/-- The results of all elements of an operation. -/
def State.shortElems : List FRes := (List.range (32 / etSize et)).map (s.shortElem e p o vd va vb et d md)

/-- Engine `e` with the elements `rs`, of type `t`, in VD and their flags added. -/
def State.putShort (t : Nat) (rs : List FRes) : State :=
  let v := (rs.zipIdx.map fun q => q.1.1 * 2 ^ (etBits t * q.2)).sum
  let fl := rs.foldl (fun x r => x ||| r.2) 0
  if fl = 0 then s.setVreg e vd.toNat v else (s.setVreg e vd.toNat v).setVfcsr e (orFlags (s.vfcsr e) fl)

variable {s e p o vd va vb et d md}

/-- No element of a legal operation on D15 has an invalid source. -/
theorem State.any_bad_of_shortDigits (h : s.shortDigits e p o va vb et) :
    (checksDec p o et && (List.range (32 / etSize et)).any fun i =>
      !d15Valid (vElem et (s.vreg e va.toNat) i) || (opArity p o ≥ 2 && !d15Valid (vElem et (s.vreg e vb.toNat) i))) = false := by
  rw [Bool.and_eq_false_imp]
  intro hcheck
  rw [List.any_eq_false]
  intro i hi
  obtain ⟨ha, hb⟩ := h hcheck i (List.mem_range.mp hi)
  by_cases hbinary : 2 ≤ opArity p o
  · simp [ha, hb hbinary]
  · simp [ha, hbinary]

/-- No element traps. -/
theorem State.find_trap_of_shortQuiet (h : s.shortQuiet e p o vd va vb et d md) :
    ((s.shortElems e p o vd va vb et d md).find? fun r => trapCause r.2 (s.vfcsr e) != 0) = none := by
  rw [List.find?_eq_none]
  intro r hr
  obtain ⟨i, hi, rfl⟩ := List.mem_map.mp hr
  simp [h i (List.mem_range.mp hi)]

/-- An operation that passes every check writes its elements to VD. -/
theorem shortRes_done (hop : shortOk p o = true) (hlegal : shortLegal p o et d md) (hdigits : s.shortDigits e p o va vb et)
    (hquiet : s.shortQuiet e p o vd va vb et d md) (parcel : Nat) :
    shortRes e p o vd va vb et d md parcel s =
      .done (s.putShort e vd (shortDest p o et d) (s.shortElems e p o vd va vb et d md)) := by
  obtain ⟨htypes, hmod, hsize⟩ := hlegal
  have hbad := State.any_bad_of_shortDigits hdigits
  have hfind := State.find_trap_of_shortQuiet hquiet
  unfold shortRes
  extract_lets td n a b c bad rs
  have hform : ¬ (!(shortOk p o && typesOk p o et et et td true && modOk p o et td md.toNat false && etSize td == etSize et)) = true := by
    simp [td, hop, htypes, hmod, hsize]
  have hnone : (rs.find? fun r => trapCause r.2 (s.vfcsr e) != 0) = none := hfind
  have hdec : ¬ (checksDec p o et && (List.range n).any bad) = true := Bool.eq_false_iff.mp hbad
  rw [if_neg hform, if_neg hdec, hnone]
  rfl

end

section
variable {s : State} {e : EngId} {p o d : Nat} {vd va vb vc md : BitVec 3} {et : BitVec 4}

/-- A short-vector instruction on a ready engine and operands that it accepts: `vc` is the second source, which a unary operation does not read. -/
theorem State.shortVec_ready (hready : s.ready e 4 [.v va, .v vb, .v vd]) (hvc : vc = vb ∨ opArity p o < 2) (hop : shortOk p o = true)
    (hlegal : shortLegal p o et.toNat d md) (hdigits : s.shortDigits e p o va vc et.toNat)
    (hquiet : s.shortQuiet e p o vd va vc et.toNat d md) :
    s.shortVec e p o vd va vc et d md =
      (((s.past e 4).putShort e vd (shortDest p o et.toNat d) (s.shortElems e p o vd va vc et.toNat d md)).countInstr e) := by
  have hreads : s.ready e 4 ([.v va] ++ (if opArity p o ≥ 2 then [.v vc] else []) ++ if opArity p o ≥ 3 then [.v vd] else []) := by
    refine s.ready_mono e 4 _ _ hready fun r hr => ?_
    rcases hvc with rfl | hunary <;> grind
  have hdigits' : (s.past e 4).shortDigits e p o va vc et.toNat := by simpa [State.shortDigits] using hdigits
  have hquiet' : (s.past e 4).shortQuiet e p o vd va vc et.toNat d md := by
    simpa [State.shortQuiet, State.shortElem] using hquiet
  have helems : (s.past e 4).shortElems e p o vd va vc et.toNat d md = s.shortElems e p o vd va vc et.toNat d md := by
    simp [State.shortElems, State.shortElem]
  rw [State.shortVec, s.issue_ready e 4 _ _ hreads, shortRes_done hop hlegal hdigits' hquiet', helems]

end

/-- Settles O14: every instruction is `State.shortVec` of its PIPE and OPC, with V0 in the field that a unary operation does not read. -/
theorem shortVectorResults : Obligations.ShortVectorResults := by
  intro e vd va vb et dt md s hready n res fits put
  have settle (p o d : Nat) (y : BitVec 3) (hop : shortOk p o = true) (hy : y = vb ∨ opArity p o < 2) (h : fits p o d y) :
      .next (s.shortVec e p o vd va y et d md) = put p o d y := by
    obtain ⟨htypes, hmod, hsize, hdigits, hquiet⟩ := h
    rw [State.shortVec_ready hready hy hop ⟨htypes, hmod, hsize⟩ hdigits hquiet, State.putShort, State.vfcsr_past]
    rfl
  have binary (p o : Nat) (hop : shortOk p o = true) := settle p o 0 vb hop (.inl rfl)
  have unary (p o d : Nat) (hop : shortOk p o = true) (hone : opArity p o < 2) := settle p o d 0 hop (.inr hone)
  exact ⟨binary 0 0 rfl, binary 0 1 rfl, unary 0 2 0 rfl (by decide), unary 0 3 0 rfl (by decide), binary 0 4 rfl, binary 0 5 rfl,
    binary 0 8 rfl, binary 0 9 rfl, binary 0 10 rfl, binary 0 11 rfl, binary 0 12 rfl, binary 0 13 rfl, unary 0 16 0 rfl (by decide),
    binary 1 0 rfl, binary 1 1 rfl, binary 2 0 rfl, binary 2 1 rfl, unary 2 2 0 rfl (by decide), unary 3 16 dt.toNat rfl (by decide)⟩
__________________________________________________
- _EXERCISE_:
Your answer must consist only of the lines from the start of the records above through the line with "if fl = 0 then", each retyped exactly.

- _ANSWER SPACE_:
/-- The results of all elements of an operation. -/
def State.shortElems : List FRes := (List.range (32 / etSize et)).map (s.shortElem e p o vd va vb et d md)

/-- Engine `e` with the elements `rs`, of type `t`, in VD and their flags added. -/
def State.putShort (t : Nat) (rs : List FRes) : State :=
  let v := (rs.zipIdx.map fun q => q.1.1 * 2 ^ (etBits t * q.2)).sum
  let fl := rs.foldl (fun x r => x ||| r.2) 0
  if fl = 0 then s.setVreg e vd.toNat v else (s.setVreg e vd.toNat v).setVfcsr e (orFlags (s.vfcsr e) fl)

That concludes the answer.